- [WHAT YOU HAVE TO DO]
In the entries below, find the line with "-- ==== Sys2Proof/Syntax.lean" and the line with "kst | upd | glb". Return those two lines and all lines between them, exactly.

- [MATERIAL FOR THE TASK]
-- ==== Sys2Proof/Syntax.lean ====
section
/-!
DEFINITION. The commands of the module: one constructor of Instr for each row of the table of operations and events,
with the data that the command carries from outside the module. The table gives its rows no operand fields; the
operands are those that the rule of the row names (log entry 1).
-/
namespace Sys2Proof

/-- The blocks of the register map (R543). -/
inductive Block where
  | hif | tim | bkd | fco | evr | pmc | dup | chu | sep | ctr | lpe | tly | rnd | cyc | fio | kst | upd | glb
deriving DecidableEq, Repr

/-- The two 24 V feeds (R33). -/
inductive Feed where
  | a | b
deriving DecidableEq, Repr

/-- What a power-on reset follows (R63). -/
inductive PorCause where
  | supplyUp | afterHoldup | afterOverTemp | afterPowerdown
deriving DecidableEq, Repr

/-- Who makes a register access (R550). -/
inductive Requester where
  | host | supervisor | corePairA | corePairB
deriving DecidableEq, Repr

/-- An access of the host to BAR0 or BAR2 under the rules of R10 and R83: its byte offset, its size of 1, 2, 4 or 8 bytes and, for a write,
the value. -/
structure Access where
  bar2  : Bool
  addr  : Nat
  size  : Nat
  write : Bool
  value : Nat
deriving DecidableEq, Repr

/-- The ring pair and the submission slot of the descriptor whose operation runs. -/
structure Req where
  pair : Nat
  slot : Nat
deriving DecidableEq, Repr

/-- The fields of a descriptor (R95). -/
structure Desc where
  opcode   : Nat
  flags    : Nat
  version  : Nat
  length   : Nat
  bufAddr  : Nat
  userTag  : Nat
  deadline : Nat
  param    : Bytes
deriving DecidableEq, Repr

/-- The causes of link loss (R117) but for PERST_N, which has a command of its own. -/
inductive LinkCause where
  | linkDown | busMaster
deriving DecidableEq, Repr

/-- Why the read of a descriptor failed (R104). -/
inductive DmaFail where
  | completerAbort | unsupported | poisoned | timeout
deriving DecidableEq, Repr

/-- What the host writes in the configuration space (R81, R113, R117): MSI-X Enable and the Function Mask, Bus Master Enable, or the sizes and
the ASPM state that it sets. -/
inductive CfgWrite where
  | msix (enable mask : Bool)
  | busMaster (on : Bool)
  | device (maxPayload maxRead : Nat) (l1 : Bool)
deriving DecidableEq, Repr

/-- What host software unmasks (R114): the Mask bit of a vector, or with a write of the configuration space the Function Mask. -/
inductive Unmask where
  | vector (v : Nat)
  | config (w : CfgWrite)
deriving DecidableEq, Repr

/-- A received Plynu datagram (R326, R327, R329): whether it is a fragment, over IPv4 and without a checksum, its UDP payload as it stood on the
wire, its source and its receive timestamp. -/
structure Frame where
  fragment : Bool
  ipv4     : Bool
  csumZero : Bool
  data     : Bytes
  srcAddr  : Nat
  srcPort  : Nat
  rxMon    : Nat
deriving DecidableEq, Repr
==
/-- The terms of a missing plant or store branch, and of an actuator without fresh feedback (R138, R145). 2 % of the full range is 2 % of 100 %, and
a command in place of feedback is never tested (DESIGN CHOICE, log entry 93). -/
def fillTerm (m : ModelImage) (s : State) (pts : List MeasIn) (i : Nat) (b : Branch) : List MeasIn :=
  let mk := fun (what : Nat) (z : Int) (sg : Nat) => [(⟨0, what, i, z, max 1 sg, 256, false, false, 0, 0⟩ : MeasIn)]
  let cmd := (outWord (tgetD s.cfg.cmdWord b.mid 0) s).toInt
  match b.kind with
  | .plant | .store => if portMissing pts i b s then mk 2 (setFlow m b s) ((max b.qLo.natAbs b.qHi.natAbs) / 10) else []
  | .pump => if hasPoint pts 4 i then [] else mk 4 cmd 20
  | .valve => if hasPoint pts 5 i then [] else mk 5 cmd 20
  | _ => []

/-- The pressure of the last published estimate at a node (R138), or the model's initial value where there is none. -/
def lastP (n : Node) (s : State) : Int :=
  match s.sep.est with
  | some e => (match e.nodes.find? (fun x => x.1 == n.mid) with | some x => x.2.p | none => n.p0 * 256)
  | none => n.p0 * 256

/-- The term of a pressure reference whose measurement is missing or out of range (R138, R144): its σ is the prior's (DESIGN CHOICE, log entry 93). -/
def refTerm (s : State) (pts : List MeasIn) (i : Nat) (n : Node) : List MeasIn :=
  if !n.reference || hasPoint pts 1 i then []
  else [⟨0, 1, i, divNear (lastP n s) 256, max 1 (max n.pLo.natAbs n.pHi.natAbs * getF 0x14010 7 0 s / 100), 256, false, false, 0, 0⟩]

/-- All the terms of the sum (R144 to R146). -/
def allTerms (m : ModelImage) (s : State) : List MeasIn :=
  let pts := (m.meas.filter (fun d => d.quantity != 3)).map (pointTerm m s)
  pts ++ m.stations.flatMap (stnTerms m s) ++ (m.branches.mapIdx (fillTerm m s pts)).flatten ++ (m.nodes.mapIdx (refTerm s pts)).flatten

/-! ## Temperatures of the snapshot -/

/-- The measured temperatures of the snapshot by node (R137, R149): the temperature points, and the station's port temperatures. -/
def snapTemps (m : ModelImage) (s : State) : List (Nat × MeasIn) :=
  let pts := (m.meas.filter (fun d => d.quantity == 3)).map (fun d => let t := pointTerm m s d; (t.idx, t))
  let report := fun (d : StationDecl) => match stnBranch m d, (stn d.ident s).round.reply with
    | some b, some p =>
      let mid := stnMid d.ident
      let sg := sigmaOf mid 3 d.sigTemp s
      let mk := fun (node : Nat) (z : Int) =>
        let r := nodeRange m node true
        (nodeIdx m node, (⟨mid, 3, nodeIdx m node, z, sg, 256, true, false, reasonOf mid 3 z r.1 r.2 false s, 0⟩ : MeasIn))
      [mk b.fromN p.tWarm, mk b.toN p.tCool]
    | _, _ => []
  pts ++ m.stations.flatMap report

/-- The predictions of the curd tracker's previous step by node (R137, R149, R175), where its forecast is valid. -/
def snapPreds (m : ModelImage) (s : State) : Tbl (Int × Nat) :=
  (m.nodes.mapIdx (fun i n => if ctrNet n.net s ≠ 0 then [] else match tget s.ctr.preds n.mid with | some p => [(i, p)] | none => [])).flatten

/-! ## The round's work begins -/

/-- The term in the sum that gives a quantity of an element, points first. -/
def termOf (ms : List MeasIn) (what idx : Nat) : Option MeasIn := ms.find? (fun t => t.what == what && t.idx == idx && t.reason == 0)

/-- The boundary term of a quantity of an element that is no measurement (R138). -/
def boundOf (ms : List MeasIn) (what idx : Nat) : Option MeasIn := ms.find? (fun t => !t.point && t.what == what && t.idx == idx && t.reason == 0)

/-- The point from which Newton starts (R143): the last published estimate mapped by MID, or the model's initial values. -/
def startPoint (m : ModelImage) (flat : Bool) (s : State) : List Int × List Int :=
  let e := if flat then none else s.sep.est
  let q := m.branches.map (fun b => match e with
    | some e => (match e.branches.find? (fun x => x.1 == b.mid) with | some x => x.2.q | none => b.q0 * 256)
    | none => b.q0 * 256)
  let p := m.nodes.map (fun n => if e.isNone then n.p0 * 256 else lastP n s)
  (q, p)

- [SOLUTION TO THIS PROBLEM]
-- ==== Sys2Proof/Syntax.lean ====
section
/-!
DEFINITION. The commands of the module: one constructor of Instr for each row of the table of operations and events,
with the data that the command carries from outside the module. The table gives its rows no operand fields; the
operands are those that the rule of the row names (log entry 1).
-/
namespace Sys2Proof

/-- The blocks of the register map (R543). -/
inductive Block where
  | hif | tim | bkd | fco | evr | pmc | dup | chu | sep | ctr | lpe | tly | rnd | cyc | fio | kst | upd | glb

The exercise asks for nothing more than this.